TASK INPUT Block Start

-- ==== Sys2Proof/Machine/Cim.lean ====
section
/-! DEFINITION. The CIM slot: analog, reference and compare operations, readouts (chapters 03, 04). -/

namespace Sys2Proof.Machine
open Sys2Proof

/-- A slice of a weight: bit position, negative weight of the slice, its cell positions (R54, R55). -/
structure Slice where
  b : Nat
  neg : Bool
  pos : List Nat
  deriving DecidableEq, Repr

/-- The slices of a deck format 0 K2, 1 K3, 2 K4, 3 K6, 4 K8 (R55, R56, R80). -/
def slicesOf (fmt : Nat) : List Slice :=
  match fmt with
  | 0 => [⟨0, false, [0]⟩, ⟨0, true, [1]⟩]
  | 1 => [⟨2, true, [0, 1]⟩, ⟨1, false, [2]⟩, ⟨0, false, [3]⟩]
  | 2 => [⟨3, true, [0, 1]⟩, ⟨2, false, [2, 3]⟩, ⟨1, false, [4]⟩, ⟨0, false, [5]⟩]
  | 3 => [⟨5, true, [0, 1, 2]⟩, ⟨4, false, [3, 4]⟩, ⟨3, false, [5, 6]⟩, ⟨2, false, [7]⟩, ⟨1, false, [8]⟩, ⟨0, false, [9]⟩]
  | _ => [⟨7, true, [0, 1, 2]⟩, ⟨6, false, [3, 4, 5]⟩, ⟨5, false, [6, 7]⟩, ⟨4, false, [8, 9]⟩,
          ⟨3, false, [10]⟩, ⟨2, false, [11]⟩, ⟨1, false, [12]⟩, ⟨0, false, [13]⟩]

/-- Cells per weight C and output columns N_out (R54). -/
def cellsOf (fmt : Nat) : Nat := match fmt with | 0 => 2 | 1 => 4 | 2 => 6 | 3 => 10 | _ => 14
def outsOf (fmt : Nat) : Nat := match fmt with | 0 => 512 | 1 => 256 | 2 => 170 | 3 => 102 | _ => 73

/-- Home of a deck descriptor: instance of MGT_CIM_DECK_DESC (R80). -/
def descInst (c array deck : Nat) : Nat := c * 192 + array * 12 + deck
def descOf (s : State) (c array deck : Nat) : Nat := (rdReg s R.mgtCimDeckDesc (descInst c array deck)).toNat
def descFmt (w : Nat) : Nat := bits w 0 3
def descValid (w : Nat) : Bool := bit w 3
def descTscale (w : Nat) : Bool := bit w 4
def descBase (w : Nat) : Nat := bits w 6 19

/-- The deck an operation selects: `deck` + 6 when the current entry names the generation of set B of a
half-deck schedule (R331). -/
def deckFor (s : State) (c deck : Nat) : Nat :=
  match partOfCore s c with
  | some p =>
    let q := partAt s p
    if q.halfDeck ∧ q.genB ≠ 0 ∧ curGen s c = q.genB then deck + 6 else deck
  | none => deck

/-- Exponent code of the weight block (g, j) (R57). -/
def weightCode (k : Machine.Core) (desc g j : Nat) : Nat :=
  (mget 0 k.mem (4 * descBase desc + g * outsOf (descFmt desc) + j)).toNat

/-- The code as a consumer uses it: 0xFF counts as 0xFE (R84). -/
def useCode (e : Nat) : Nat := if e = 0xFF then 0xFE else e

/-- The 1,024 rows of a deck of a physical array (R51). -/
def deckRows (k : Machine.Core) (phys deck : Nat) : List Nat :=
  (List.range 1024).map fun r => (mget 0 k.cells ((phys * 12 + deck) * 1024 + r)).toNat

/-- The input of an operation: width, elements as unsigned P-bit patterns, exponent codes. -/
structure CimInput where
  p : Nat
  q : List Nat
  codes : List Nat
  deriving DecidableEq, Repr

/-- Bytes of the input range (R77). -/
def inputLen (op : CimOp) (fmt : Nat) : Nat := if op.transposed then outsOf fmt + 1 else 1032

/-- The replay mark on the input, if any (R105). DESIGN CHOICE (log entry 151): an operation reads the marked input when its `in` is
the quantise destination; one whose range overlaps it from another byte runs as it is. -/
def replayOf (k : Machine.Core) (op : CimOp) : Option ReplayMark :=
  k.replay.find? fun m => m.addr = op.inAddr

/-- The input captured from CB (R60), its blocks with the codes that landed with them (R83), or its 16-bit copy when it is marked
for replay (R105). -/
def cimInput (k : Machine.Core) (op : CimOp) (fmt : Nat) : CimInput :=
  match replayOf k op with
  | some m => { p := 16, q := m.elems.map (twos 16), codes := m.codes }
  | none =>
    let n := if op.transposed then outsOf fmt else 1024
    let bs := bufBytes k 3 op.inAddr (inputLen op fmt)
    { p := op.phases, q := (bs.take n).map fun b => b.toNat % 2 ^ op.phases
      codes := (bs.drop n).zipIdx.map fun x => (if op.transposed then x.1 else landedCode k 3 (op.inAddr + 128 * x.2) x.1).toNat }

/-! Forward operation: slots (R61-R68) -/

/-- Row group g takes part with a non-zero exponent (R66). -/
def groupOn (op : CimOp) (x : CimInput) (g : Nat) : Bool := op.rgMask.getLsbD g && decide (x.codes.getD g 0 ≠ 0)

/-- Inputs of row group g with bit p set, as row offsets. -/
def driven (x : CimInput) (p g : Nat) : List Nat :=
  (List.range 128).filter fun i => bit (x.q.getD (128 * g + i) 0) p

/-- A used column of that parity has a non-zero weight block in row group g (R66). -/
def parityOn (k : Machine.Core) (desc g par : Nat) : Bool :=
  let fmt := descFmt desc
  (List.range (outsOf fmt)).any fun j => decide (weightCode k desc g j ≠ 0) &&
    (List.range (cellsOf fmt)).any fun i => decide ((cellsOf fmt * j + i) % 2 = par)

TASK INPUT Block End
TASK INPUT Block Start

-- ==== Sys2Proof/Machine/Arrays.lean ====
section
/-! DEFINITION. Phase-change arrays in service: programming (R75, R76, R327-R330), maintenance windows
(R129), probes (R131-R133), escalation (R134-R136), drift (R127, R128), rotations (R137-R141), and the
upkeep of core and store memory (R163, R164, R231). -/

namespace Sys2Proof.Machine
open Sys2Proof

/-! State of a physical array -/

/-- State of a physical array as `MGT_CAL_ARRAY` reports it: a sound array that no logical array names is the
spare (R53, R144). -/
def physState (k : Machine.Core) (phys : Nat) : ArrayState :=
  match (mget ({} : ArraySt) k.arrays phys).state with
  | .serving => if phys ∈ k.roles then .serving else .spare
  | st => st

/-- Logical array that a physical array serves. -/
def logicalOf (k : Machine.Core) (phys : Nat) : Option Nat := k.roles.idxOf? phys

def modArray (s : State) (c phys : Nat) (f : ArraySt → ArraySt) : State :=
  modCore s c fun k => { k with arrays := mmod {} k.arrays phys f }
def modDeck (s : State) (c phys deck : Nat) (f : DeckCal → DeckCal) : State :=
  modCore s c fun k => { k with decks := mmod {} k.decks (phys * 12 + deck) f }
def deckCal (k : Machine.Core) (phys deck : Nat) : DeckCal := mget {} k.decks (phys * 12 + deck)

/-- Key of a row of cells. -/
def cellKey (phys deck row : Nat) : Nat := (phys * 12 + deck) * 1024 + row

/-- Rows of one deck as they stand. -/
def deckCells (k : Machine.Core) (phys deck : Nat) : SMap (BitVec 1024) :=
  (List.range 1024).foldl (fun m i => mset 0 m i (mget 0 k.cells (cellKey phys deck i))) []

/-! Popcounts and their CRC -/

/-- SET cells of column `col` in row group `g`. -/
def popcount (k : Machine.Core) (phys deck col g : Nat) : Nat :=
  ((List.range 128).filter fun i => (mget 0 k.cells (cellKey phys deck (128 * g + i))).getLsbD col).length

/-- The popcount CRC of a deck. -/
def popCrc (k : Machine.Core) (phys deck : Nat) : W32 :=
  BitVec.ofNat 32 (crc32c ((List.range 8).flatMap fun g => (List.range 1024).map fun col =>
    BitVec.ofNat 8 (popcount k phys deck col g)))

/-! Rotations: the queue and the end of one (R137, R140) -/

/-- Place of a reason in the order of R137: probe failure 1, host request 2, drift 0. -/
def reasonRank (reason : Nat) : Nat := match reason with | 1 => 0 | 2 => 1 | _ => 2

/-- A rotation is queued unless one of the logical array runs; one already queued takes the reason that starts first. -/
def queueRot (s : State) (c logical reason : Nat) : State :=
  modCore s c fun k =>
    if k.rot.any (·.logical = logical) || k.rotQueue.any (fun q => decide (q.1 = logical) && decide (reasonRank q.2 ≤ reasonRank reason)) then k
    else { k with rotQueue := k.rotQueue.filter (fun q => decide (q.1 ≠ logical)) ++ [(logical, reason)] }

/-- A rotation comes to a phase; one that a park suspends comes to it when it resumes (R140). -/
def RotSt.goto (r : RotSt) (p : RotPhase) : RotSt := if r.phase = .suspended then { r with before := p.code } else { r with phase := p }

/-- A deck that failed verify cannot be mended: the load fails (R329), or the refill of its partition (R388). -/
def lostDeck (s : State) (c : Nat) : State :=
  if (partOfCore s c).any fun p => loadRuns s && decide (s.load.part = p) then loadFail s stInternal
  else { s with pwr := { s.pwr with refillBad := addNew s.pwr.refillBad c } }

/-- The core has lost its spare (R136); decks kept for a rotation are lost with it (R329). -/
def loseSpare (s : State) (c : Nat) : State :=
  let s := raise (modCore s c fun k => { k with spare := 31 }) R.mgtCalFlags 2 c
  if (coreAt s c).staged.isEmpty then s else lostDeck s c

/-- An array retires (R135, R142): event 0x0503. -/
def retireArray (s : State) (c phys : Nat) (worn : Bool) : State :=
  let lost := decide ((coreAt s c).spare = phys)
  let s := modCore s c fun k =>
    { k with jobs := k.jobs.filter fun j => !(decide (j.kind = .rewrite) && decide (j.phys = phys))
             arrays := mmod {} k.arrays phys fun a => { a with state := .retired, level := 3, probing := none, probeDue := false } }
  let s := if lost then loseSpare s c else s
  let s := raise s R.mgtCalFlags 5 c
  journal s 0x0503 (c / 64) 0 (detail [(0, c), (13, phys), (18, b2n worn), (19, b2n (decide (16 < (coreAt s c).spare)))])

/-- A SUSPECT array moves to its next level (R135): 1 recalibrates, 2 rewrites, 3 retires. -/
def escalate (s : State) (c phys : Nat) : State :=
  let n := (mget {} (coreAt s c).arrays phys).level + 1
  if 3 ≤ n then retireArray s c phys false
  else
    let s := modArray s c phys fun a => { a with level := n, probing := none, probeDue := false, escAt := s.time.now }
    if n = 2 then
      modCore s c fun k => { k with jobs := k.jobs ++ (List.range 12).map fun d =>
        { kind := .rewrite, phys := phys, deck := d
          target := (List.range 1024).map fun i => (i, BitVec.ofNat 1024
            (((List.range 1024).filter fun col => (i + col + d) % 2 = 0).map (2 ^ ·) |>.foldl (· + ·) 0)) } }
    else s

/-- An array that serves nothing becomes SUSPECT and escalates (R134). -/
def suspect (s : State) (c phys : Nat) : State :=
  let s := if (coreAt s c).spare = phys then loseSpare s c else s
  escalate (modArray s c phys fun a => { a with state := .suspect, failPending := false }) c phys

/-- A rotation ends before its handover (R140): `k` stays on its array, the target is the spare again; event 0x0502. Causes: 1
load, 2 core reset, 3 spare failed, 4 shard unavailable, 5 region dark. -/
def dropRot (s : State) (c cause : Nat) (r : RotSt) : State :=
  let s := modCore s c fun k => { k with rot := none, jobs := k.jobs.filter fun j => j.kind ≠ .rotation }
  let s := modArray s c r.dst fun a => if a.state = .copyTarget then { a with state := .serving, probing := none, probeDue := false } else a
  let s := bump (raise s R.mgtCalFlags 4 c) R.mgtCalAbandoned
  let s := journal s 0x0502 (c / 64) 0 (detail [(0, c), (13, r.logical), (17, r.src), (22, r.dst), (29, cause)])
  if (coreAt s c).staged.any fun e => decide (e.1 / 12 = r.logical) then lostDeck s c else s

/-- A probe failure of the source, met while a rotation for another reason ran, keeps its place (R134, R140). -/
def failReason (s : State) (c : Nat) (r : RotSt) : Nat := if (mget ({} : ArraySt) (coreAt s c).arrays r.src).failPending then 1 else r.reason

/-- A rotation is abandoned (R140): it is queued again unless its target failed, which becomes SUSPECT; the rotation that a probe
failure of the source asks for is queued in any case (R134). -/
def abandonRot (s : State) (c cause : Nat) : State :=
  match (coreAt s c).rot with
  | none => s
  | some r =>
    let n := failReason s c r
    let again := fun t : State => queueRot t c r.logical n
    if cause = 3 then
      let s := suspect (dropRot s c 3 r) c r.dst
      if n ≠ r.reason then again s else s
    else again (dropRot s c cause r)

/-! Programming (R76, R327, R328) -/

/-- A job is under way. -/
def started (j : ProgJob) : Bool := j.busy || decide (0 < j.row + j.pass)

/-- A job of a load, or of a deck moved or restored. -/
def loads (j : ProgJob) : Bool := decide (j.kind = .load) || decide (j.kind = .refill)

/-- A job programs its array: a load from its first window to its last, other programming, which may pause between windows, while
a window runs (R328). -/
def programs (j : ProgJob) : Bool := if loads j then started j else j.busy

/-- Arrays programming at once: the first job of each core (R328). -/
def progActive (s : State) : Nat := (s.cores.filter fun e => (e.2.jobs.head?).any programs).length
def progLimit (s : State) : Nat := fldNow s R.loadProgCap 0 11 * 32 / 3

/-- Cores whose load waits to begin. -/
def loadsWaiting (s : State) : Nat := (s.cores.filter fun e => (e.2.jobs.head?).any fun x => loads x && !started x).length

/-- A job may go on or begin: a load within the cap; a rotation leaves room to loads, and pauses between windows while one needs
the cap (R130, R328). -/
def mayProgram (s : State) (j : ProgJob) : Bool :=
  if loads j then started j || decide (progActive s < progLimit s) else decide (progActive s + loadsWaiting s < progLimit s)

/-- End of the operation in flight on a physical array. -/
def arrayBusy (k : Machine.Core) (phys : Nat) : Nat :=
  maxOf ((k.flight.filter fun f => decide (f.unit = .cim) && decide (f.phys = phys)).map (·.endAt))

TASK INPUT Block End

▸ THE PROBLEM
Return from the data every line that holds "Bool".

▸ RESULT FOR THIS EXERCISE
  neg : Bool
def descValid (w : Nat) : Bool := bit w 3
def descTscale (w : Nat) : Bool := bit w 4
def groupOn (op : CimOp) (x : CimInput) (g : Nat) : Bool := op.rgMask.getLsbD g && decide (x.codes.getD g 0 ≠ 0)
def parityOn (k : Machine.Core) (desc g par : Nat) : Bool :=
def retireArray (s : State) (c phys : Nat) (worn : Bool) : State :=
def started (j : ProgJob) : Bool := j.busy || decide (0 < j.row + j.pass)
def loads (j : ProgJob) : Bool := decide (j.kind = .load) || decide (j.kind = .refill)
def programs (j : ProgJob) : Bool := if loads j then started j else j.busy
def mayProgram (s : State) (j : ProgJob) : Bool :=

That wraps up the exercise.